● DESCRIPTION OF THE TASK: Copy nothing but the lines below running from the line containing "(s.withSwu x).table i = s.table i := rfl" through the line containing "s.swu = s := rfl", both end lines included.
___ DATASET ___
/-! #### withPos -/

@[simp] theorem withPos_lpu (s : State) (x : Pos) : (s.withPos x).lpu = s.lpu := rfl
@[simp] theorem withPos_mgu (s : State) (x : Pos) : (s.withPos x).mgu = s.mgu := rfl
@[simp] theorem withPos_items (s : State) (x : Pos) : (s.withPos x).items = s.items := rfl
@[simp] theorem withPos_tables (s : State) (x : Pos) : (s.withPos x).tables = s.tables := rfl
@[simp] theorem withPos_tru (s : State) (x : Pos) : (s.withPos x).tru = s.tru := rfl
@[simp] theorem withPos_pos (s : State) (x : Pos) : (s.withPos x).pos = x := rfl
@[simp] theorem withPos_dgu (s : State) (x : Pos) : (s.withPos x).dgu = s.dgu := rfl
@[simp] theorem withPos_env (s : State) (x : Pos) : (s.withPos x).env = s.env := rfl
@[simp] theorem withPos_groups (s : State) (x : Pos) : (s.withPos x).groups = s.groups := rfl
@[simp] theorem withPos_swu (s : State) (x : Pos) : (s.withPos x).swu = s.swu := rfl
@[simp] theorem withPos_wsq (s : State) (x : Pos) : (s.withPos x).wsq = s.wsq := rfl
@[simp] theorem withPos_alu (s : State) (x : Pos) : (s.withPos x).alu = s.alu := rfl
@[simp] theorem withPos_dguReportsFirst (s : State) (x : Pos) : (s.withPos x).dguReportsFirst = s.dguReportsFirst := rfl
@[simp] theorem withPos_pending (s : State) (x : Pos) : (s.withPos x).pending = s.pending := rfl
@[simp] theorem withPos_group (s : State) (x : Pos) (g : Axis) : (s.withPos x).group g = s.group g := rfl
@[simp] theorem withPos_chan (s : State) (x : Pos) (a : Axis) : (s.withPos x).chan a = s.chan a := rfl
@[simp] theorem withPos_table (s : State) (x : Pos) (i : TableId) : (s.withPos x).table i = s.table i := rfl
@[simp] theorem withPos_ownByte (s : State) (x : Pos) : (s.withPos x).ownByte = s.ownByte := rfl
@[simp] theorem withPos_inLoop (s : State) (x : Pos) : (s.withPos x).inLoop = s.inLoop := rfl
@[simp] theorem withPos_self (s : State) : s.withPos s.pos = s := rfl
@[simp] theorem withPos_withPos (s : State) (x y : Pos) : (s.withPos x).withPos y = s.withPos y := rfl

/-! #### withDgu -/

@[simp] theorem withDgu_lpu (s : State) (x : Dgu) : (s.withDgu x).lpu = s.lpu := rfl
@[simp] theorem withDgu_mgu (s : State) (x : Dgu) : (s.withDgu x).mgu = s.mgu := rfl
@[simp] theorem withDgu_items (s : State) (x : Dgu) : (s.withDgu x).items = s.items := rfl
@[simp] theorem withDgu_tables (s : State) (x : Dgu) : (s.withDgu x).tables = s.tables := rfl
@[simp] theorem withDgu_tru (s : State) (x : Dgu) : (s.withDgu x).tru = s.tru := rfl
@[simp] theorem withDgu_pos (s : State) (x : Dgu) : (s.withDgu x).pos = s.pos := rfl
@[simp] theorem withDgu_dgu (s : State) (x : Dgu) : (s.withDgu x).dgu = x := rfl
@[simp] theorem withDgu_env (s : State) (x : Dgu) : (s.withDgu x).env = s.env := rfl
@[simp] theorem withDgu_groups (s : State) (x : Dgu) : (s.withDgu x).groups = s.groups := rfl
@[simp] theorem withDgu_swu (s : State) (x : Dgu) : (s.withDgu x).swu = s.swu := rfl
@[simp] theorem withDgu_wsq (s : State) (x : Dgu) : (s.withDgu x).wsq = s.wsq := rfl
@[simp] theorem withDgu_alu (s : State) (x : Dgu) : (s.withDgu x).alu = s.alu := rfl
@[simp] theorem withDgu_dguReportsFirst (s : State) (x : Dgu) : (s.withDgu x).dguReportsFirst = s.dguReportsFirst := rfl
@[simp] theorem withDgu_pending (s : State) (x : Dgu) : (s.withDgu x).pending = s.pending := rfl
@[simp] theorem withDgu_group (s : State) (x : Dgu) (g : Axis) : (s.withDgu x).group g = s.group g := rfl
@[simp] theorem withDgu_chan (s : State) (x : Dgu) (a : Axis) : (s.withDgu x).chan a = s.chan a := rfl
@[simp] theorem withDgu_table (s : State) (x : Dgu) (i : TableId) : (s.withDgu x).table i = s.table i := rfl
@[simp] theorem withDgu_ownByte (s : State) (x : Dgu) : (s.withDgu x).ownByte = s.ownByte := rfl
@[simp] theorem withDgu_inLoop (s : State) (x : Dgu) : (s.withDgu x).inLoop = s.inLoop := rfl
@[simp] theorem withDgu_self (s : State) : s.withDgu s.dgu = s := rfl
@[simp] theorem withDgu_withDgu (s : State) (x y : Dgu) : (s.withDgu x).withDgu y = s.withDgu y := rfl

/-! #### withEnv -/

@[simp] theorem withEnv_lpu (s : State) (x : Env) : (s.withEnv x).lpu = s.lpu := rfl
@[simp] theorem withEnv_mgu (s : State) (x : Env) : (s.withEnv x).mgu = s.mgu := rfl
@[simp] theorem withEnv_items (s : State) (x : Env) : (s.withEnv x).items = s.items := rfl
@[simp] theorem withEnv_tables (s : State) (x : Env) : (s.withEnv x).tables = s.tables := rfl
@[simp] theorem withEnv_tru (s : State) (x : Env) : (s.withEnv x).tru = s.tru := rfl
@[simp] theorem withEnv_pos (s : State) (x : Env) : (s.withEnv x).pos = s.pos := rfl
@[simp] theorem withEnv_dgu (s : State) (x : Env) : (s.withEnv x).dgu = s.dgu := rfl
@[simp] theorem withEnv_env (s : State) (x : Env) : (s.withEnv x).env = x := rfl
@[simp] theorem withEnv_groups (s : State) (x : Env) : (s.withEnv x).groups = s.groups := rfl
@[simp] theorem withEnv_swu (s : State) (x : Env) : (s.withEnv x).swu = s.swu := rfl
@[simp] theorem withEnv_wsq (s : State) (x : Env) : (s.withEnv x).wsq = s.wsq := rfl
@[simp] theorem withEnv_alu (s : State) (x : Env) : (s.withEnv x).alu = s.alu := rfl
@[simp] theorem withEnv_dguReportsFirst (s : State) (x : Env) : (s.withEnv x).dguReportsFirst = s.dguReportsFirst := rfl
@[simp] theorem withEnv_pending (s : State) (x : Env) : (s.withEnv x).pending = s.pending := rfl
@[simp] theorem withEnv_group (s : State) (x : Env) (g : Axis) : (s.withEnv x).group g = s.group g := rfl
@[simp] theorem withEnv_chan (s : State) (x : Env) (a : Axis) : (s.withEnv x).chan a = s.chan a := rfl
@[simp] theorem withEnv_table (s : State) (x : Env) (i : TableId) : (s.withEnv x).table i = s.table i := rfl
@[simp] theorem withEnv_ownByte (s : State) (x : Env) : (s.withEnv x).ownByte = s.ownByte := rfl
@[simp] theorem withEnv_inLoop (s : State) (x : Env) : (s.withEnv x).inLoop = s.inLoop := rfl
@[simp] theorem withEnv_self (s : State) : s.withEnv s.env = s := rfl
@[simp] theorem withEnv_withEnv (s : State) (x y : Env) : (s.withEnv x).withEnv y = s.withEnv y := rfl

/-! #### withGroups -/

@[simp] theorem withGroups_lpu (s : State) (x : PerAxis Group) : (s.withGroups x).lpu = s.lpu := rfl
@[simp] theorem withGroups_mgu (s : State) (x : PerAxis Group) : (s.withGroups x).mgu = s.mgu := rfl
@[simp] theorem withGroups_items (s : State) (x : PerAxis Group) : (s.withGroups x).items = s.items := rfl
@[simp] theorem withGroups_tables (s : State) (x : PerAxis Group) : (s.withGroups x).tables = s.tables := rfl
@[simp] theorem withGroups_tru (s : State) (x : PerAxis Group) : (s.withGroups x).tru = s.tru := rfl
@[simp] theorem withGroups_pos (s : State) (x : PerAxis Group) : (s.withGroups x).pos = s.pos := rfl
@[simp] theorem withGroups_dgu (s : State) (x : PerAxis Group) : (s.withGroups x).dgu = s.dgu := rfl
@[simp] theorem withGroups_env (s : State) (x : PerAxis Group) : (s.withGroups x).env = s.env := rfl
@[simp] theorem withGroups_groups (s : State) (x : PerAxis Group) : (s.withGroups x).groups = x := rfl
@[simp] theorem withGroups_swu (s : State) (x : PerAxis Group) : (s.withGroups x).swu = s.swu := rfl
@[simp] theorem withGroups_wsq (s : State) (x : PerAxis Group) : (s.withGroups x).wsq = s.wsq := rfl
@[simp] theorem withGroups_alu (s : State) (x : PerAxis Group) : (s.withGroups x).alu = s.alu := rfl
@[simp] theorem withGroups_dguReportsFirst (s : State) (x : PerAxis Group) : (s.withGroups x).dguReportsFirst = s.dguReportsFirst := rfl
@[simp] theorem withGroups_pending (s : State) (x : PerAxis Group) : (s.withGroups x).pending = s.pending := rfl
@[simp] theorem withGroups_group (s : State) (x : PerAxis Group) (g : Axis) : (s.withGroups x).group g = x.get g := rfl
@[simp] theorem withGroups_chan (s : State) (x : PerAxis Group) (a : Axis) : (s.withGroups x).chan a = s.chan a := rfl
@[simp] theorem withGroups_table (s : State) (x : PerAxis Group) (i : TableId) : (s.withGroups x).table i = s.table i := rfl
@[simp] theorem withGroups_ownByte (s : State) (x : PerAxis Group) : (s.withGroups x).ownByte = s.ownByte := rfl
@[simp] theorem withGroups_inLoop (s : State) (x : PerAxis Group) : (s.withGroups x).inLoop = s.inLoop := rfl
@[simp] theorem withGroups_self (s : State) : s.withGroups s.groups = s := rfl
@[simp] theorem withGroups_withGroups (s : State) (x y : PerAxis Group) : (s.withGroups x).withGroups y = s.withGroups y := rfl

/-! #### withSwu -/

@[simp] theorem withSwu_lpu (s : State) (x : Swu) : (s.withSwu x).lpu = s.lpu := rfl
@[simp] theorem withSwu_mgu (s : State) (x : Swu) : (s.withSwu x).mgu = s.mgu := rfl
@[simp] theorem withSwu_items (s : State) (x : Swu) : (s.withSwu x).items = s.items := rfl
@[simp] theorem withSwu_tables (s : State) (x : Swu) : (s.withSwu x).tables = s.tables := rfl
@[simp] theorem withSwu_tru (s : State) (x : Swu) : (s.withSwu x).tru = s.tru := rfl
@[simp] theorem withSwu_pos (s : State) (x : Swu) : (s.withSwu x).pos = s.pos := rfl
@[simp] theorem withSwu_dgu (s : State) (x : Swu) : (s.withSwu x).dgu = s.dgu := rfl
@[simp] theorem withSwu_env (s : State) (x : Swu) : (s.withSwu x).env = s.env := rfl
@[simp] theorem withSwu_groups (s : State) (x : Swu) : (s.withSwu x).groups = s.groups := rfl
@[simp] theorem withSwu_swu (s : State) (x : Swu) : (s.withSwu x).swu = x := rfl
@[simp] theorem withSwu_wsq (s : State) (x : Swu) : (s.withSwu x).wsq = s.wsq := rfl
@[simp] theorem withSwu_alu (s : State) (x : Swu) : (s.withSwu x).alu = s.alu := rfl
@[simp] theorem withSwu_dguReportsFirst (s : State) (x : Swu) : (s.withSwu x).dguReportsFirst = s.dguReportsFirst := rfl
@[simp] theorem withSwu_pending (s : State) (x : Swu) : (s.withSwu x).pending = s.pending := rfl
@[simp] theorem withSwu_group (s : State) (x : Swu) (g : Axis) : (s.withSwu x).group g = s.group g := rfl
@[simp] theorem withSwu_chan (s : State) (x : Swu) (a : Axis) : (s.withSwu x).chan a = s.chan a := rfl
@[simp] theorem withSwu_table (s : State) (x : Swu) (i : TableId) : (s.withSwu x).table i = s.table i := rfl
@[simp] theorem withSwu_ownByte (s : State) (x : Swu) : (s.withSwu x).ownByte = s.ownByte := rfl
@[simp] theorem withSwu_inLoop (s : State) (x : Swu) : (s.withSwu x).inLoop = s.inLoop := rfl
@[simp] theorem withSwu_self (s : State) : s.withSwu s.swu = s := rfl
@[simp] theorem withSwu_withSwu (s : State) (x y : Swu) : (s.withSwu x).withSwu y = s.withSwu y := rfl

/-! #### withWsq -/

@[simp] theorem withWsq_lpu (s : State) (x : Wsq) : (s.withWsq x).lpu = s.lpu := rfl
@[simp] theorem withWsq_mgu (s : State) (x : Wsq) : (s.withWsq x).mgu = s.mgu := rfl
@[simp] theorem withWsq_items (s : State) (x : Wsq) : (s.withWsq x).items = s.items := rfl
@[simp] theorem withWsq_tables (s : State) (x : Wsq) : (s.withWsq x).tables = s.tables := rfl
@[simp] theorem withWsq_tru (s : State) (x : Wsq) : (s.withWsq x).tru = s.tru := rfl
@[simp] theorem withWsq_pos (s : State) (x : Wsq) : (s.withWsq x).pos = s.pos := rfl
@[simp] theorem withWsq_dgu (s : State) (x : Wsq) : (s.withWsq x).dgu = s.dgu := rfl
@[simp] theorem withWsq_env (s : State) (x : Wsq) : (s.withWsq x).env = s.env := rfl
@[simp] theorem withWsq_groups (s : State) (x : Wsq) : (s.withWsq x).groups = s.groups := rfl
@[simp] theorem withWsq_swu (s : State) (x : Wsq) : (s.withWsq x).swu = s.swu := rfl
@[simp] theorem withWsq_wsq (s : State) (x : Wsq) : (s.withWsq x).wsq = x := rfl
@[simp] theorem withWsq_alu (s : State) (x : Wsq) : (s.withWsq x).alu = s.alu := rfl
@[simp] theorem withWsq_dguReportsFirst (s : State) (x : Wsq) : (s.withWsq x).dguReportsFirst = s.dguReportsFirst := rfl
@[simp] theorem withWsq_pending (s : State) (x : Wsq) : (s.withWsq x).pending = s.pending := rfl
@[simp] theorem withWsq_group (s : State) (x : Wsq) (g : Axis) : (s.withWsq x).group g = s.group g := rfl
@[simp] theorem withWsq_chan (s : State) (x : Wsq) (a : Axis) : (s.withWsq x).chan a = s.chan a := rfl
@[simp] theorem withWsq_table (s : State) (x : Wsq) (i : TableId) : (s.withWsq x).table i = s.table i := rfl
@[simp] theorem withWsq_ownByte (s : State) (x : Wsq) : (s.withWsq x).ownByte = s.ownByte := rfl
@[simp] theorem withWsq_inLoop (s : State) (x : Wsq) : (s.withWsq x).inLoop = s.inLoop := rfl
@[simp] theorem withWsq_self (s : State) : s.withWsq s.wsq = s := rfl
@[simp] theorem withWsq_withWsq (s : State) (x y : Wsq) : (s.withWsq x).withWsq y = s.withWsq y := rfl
___
● TASK ANSWER:
@[simp] theorem withSwu_table (s : State) (x : Swu) (i : TableId) : (s.withSwu x).table i = s.table i := rfl
@[simp] theorem withSwu_ownByte (s : State) (x : Swu) : (s.withSwu x).ownByte = s.ownByte := rfl
@[simp] theorem withSwu_inLoop (s : State) (x : Swu) : (s.withSwu x).inLoop = s.inLoop := rfl
@[simp] theorem withSwu_self (s : State) : s.withSwu s.swu = s := rfl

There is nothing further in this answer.